RECORDS FOR PROCESSING:
/-- The six samples of a player's block (R338). A 48 kHz clip is played as it stands, its 16 bits uppermost; the conversion
from 16 kHz is not stated bit for bit: its samples are free values (DESIGN CHOICE, log entry 45). -/
def playerSamples (s : State) (clip pos : Nat) : List Int :=
  let e := clipAt s clip
  let b := cfgBytes s.cfg 0x4A00 5
  let raw := fun (k : Nat) => if k < e.2.1 then signed 2 (beAt b (e.1 + 2 * k) 2) * 256 else 0
  if e.2.2 = 0 then (List.range 6).map (fun k => raw (pos + k))
  else (List.range 6).map (fun k => if k % 3 = 0 then raw (pos + k / 3) else Config.freeOf 45 [raw (pos + k / 3), raw (pos + k / 3 + 1), (k : Int)])

/-- A player after its block: it ends behind its last sample. -/
def playerStep (s : State) (p : Option (Nat × Nat)) : Option (Nat × Nat) :=
  match p with
  | none => none
  | some (c, pos) =>
    let e := clipAt s c
    let next := pos + (if e.2.2 = 0 then 6 else 2)
    if e.2.1 ≤ next then none else some (c, next)

/-- The samples of an input channel in this block, the priority its stream carries for it, and whether it is active by that or by a player
(R333, R335, R340). -/
def inputSamples (s : State) (tdm : List (BitVec 24)) (i : Nat) : List Int × Option Nat × Bool :=
  let idx := 0x4A40 + i
  let n := s.val idx 2
  let ch := s.val idx 3
  match s.val idx 1 with
  | 1 =>
    let x := audStream s n
    let p := match x.mark with | some m => (if bitOf m.2 ch then some m.1 else none) | none => none
    ((List.range 6).map (fun k => (x.last[6 * ch + k]?).getD 0), p, p.isSome)
  | 2 =>
    if s.on (0x4B00 + n) 1 then
      ((List.range 6).map (fun k => match tdm[(n * 16 + ch) * 6 + k]? with | some v => signed 3 v.toNat | none => 0), none, false)
    else (List.replicate 6 0, none, false)
  | 3 =>
    match (s.aud.players[n]?).getD none with
    | some (c, pos) => (playerSamples s c pos, none, true)
    | none => (List.replicate 6 0, none, false)
  | _ => (List.replicate 6 0, none, false)

/-- A block's level in 0.1 dBFS, which the manual does not define further: a free value of the samples (DESIGN CHOICE, log entry 43). -/
def levelOf (xs : List Int) : Int := signed 2 (Config.freeOf 43 xs % 65536).toNat

/-- One input channel in a block (R340): its level, whether it is active, and its priority. -/
def inputBlock (s : State) (tdm : List (BitVec 24)) (i : Nat) : AudioInput :=
  let old := (s.aud.inputs[i]?).getD { active := false, since := 0, lastActive := none, level := 0, priority := 0, samples := [] }
  let kind := s.val (0x4A40 + i) 1
  let r := inputSamples s tdm i
  let level := levelOf r.1
  let own := s.val (0x4A40 + i) 4
  let reached := decide (kind ≠ 0) && decide (kind ≠ 3) && decide (s.ival (0x4A40 + i) 5 ≤ level)
  let last := if reached then some s.time.mono else old.lastActive
  let held := match last with | some t => decide (s.time.mono ≤ t + 500000000) | none => false
  let active := decide (kind ≠ 0) && (r.2.2 || (decide (kind ≠ 3) && held))
  { active := active, since := if active then (if old.active then old.since else s.aud.blocks) else old.since, lastActive := last, level := level,
    priority := match r.2.1 with | some p => min p own | none => own, samples := r.1 }

def audInput (s : State) (i : Nat) : AudioInput :=
  (s.aud.inputs[i]?).getD { active := false, since := 0, lastActive := none, level := 0, priority := 0, samples := [] }

/-- The priority of an input: its call's, or its own (R341). -/
def inputPriority (s : State) (i : Nat) : Nat :=
  match s.aud.calls.find? (fun c => c.connected && (callInputs s c).contains i) with
  | some c => c.priority
  | none => (audInput s i).priority

/-- The highest priority on an output; none with no active input and no call (R341). -/
def outputPriority (s : State) (o : Nat) : Option Nat :=
  let ins := ((List.range 64).filter (fun i => (audInput s i).active && (matrixGain s i o).isSome)).map (inputPriority s)
  let cs := (s.aud.calls.filter (fun c => c.connected && (callOutputs s c).contains o)).map (fun c => c.priority)
  (ins ++ cs).foldl (fun (m : Option Nat) p => some (match m with | some q => max p q | none => p)) none

/-- Active inputs of priority 7 on an output. -/
def emergencyInputs (s : State) (o : Nat) : List Nat :=
  (List.range 64).filter (fun i => (audInput s i).active && (matrixGain s i o).isSome && inputPriority s i == 7)

/-- The grant of an output (R342): kept while its input is active, else the input that became active first, the lower number
of one block. -/
def grantOf (s : State) (o : Nat) : Nat :=
  let now := (s.aud.grants[o]?).getD 0xFF
  let es := emergencyInputs s o
  if es.contains now then now
  else
    match es.foldl (fun (b : Option Nat) i =>
      match b with
      | none => some i
      | some j => if (audInput s i).since < (audInput s j).since then some i else some j) none with
    | some i => i
    | none => 0xFF

/-- What an output mixes (R341): each contributing input with its gain in tenths of a decibel, and whether it comes from a
call. -/
def contributions (s : State) (o : Nat) (p : Option Nat) : List (Nat × Int × Bool) :=
  (List.range 64).filterMap (fun i =>
    let joined := s.aud.calls.any (fun c => c.connected && (callInputs s c).contains i && (callOutputs s c).contains o)
    match (if joined then some 0 else matrixGain s i o) with
    | none => none
    | some g =>
      let prio := inputPriority s i
      let duck := s.val (0x4A80 + o) 5
      if prio = 7 ∧ p = some 7 ∧ i ≠ (s.aud.grants[o]?).getD 0xFF then none
      else if p = some prio ∨ joined then some (i, g, joined)
      else if duck = 255 then none
      else some (i, g - 10 * (duck : Int), joined))

/-- Full scale of 24 bits (R341). -/
def saturate24 (v : Int) : Int := if v < -8388608 then -8388608 else if 8388607 < v then 8388607 else v

/-- An output that feeds a slot of a running TDM port gives its samples there (R333, R354). -/
def giveTdm (s : State) (o : Nat) (samples : List Int) : State :=
  if s.val (0x4A80 + o) 1 = 2 ∧ s.on (0x4B00 + s.val (0x4A80 + o) 2) 1 then emit s (.audio o samples) else s

/-- One output channel in a block (R341). The sum at other gains than 0 dB, and during a ramp, is not stated bit for bit: it
is a free value of the samples and gains (DESIGN CHOICE, log entry 42); it saturates as the sum does. -/
def outputBlock (s : State) (o : Nat) : State :=
  let idx := 0x4A80 + o
  let p := outputPriority s o
  let cs := contributions s o p
  let own := match gainTenths (s.val idx 4) with | some g => some g | none => none
  let floor := gainTenths (s.val idx 0x0B)
  let base : Option Int := match own, (if p = some 7 then floor else none) with
    | some a, some b => some (max a b)
    | none, b => b
    | a, none => a
  let gain : Option Int := base.map (fun g => g + (s.aud.ambient[o]?).getD 0)
  let mix : List (Nat × Int) := match gain with | some g => cs.map (fun c => (c.1, c.2.1 + g)) | none => []
  let oldMix := (s.aud.mix[o]?).getD []
  let at_ := if mix = oldMix then (s.aud.mixAt[o]?).getD 0 else s.aud.blocks
  let settled := decide (s.val 0x4A00 8 * 8 ≤ s.aud.blocks - at_)
  let sum := fun (k : Nat) =>
    if settled ∧ mix.all (fun m => m.2 = 0) then mix.foldl (fun (v : Int) m => v + ((audInput s m.1).samples[k]?).getD 0) 0
    else Config.freeOf 42 ([(o : Int), (k : Int), if settled then 0 else (s.aud.blocks : Int)] ++ mix.flatMap (fun m => [((audInput s m.1).samples[k]?).getD 0, m.2]))
  let sums := (List.range 6).map sum
  let hot := (sums.filter (fun v => saturate24 v ≠ v)).length
  let s1 := { s with aud := { s.aud with
    mix := s.aud.mix.setIfInBounds o mix, mixAt := s.aud.mixAt.setIfInBounds o at_, current := s.aud.current.setIfInBounds o (p.getD 0xFF),
    given := s.aud.given.setIfInBounds o (sums.map saturate24) } }
  let s2 := (List.range hot).foldl (fun t _ => bump t 0x4B20 6) s1
  let s3 := if 0 < hot then raiseLimited s2 0 1000000000 0x4A05 2 0xFF (be 1 o) else s2
  giveTdm s3 o (sums.map saturate24)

EXERCISE DETAILS: Lines holding "that" in the data above: copy each of them.

ANSWER BOX:
/-- The samples of an input channel in this block, the priority its stream carries for it, and whether it is active by that or by a player
/-- The grant of an output (R342): kept while its input is active, else the input that became active first, the lower number
/-- An output that feeds a slot of a running TDM port gives its samples there (R333, R354). -/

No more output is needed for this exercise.